Issued by the Registrar of the Court

ECHR 332 (2015)

20.10.2015

Conviction of an officer in the State security

services for genocide was not justified

In today’s Grand Chamber judgment1 in the case of Vasiliauskas v. Lithuania (application

  1. 35343/05) the European Court of Human Rights held, by nine votes to eight, that there had

been:

a violation of Article 7 (no punishment without law) of the European Convention on Human Rights.

The case concerned the conviction in 2004 of Mr Vasiliauskas, an officer in the State security services

of the Lithuanian Soviet Socialist Republic from 1952 to his retirement in 1975, for the genocide in

1953 of Lithuanian partisans who resisted Soviet rule after the Second World War. Mr Vasiliauskas

notably complained that the wide interpretation of the crime of genocide, as adopted by the

Lithuanian courts in his case, had no basis in the wording of that offence as laid down in public

international law. He submitted in particular that he had been convicted on the basis of Article 99 of

the new Lithuanian Criminal Code which, providing for criminal liability for genocide, includes

political groups – such as partisans – among the groups that could be considered as victims of

genocide. However, the Convention on the Prevention and Punishment of the Crime of Genocide of

1948 (“Genocide Convention”) does not include political groups among those protected.

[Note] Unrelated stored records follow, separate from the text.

-- ==== Sys2Proof/Tests/Slice0.lean ====
section
/-!
SUPPORT. The model's own tests. Expected values are the vectors of spec/95_test_vectors.md, named in each docstring. The last
part gives, for every statement with hypotheses, a concrete state and operands that meet them.
-/

namespace Sys2Proof.Tests

open Sys2Proof Sys2Proof.Machine

/-! ## Well-formedness refuses an ill-formed term of each check -/

theorem test_wf_refuses_masks :
    Instr.wellFormed defaultConfig (.clearIrqStatus 0x0400) = false ∧
    Instr.wellFormed defaultConfig (.setSleep 0x02) = false ∧
    Instr.wellFormed defaultConfig (.setDioIrqParams 0x0400 0 0 0) = false ∧
    Instr.wellFormed defaultConfig (.setDioIrqParams 0 0x8000 0 0) = false ∧
    Instr.wellFormed defaultConfig (.setDioIrqParams 0 0 0x4000 0) = false ∧
    Instr.wellFormed defaultConfig (.setDioIrqParams 0 0 0 0x10000) = false := by decide

theorem test_wf_refuses_members :
    Instr.wellFormed defaultConfig (.setStandby (.reserved 5#8)) = false ∧
    Instr.wellFormed defaultConfig (.setStandby (.reserved 0#8)) = false ∧
    Instr.wellFormed defaultConfig (.setPacketType (.reserved 4#8)) = false ∧
    Instr.wellFormed defaultConfig (.setModulationParamsLora (.reserved 0x17#8) .bw125 .cr4_5 false) = false ∧
    Instr.wellFormed defaultConfig (.setModulationParamsLora .sf7 (.reserved 0x14#8) .cr4_5 false) = false ∧
    Instr.wellFormed defaultConfig (.setModulationParamsLora .sf7 .bw125 (.reserved 0x0D#8) false) = false ∧
    Instr.wellFormed defaultConfig (.setPacketParams 8 (.reserved 2#8) 64 true .standard) = false ∧
    Instr.wellFormed defaultConfig (.setPacketParams 8 .explicit 64 true (.reserved 2#8)) = false ∧
    Instr.wellFormed defaultConfig (.setTxParams 14 (.reserved 8#8)) = false ∧
    Instr.wellFormed defaultConfig (.setDio3AsTcxoCtrl (.reserved 8#8) 320) = false := by decide

theorem test_wf_refuses_numbers :
    Instr.wellFormed defaultConfig (.setRx 0x1000000) = false ∧
    Instr.wellFormed defaultConfig (.setTx 0x1000000) = false ∧
    Instr.wellFormed defaultConfig (.setRfFrequency 0x100000000) = false ∧
    Instr.wellFormed defaultConfig (.setPacketParams 0x10000 .explicit 64 true .standard) = false ∧
    Instr.wellFormed defaultConfig (.setPacketParams 8 .explicit 256 true .standard) = false ∧
    Instr.wellFormed defaultConfig (.setTxParams 128 .ramp10us) = false ∧
    Instr.wellFormed defaultConfig (.setTxParams (-129) .ramp10us) = false ∧
    Instr.wellFormed defaultConfig (.setBufferBaseAddress 256 0) = false ∧
    Instr.wellFormed defaultConfig (.setBufferBaseAddress 0 256) = false ∧
    Instr.wellFormed defaultConfig (.setLoraSymbNumTimeout 256) = false ∧
    Instr.wellFormed defaultConfig (.setDio3AsTcxoCtrl .v1_8 0x1000000) = false := by decide

theorem test_wf_refuses_addresses_and_sizes :
    Instr.wellFormed defaultConfig (.writeRegister 0x10000 0#8) = false ∧
    Instr.wellFormed defaultConfig (.readRegister 0x10000) = false ∧
    Instr.wellFormed defaultConfig (.writeBuffer 1 0 []) = false ∧
    Instr.wellFormed defaultConfig (.writeBuffer 3 256 [1#8]) = false ∧
    Instr.wellFormed defaultConfig (.writeBuffer 7 0 [1#8, 2#8, 3#8]) = false ∧
    Instr.wellFormed defaultConfig (.readBuffer 2 0) = false ∧
    Instr.wellFormed defaultConfig (.readBuffer 3 256) = false := by decide

/-! ## Each instruction: its word decodes to it, and it emits its word -/

/-- OUT, CAP and DLEN of the slot an instruction constructs in the reset state. -/
def builtBy (i : Instr) : Option (List Byte × Nat × Option Nat) :=
  match exec i State.reset with
  | .next t => (t.slotAt 0).map fun sl => (sl.out, sl.cap, sl.dlen)
  | .fault _ => none
  | .refused _ => none

/-- V-CMD-1 -/
theorem test_resetStats :
    decode defaultConfig [0x00#8, 0x00#8, 0x00#8, 0x00#8, 0x00#8, 0x00#8, 0x00#8] = .ok .resetStats ∧
    builtBy .resetStats = some ([0x00#8, 0x00#8, 0x00#8, 0x00#8, 0x00#8, 0x00#8, 0x00#8], 7, none) := by decide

The Court found in particular that it was clear that Mr Vasiliauskas’ conviction had been based upon

legal provisions that had not been in force in 1953, and that such provisions had therefore been

applied retroactively. The retrospective application of the criminal law to an accused’s disadvantage

being prohibited under the European Convention, it therefore had to be established whether

Mr Vasiliauskas’ conviction had been based upon international law as it stood in 1953. Although the

offence of genocide had been clearly defined in the international law (notably, it had been codified

in the 1948 Genocide Convention, approved by the United Nations in 1948 and signed by the Soviet

Union in 1949) and therefore accessible to Mr Vasiliauskas, the Court took the view that his

conviction could not have been foreseen under international law as it stood at the time of the

killings of the partisans. Notably, international treaty law had not included a “political group” in the

definition of genocide and customary international law was not clear on the definition (opinions

being divided). Nor was the Court convinced that the Lithuanian courts’ interpretation of the crime

of genocide in Mr Vasiliauskas’ case had been in accordance with the understanding of the concept

of genocide as it stood in 1953: even though the courts had rephrased his conviction to attribute

Lithuanian partisans to “representatives of the Lithuanian nation”, that is a national group which is

protected under the Genocide Convention, no explanation had been given as to what the notion

“representatives” entailed or how historically or factually the Lithuanian partisans had represented

the Lithuanian nation. Indeed, the definition of the crime of genocide in Lithuanian law had not only

had no basis in the wording of that offence as expressed in the 1948 Genocide Convention, but had

also been gradually enlarged during the years of Lithuania’s independence. Mr Vasiliauskas’

conviction of genocide had not therefore been justified.

  1. 1. Grand Chamber judgments are final (Article 44 of the Convention).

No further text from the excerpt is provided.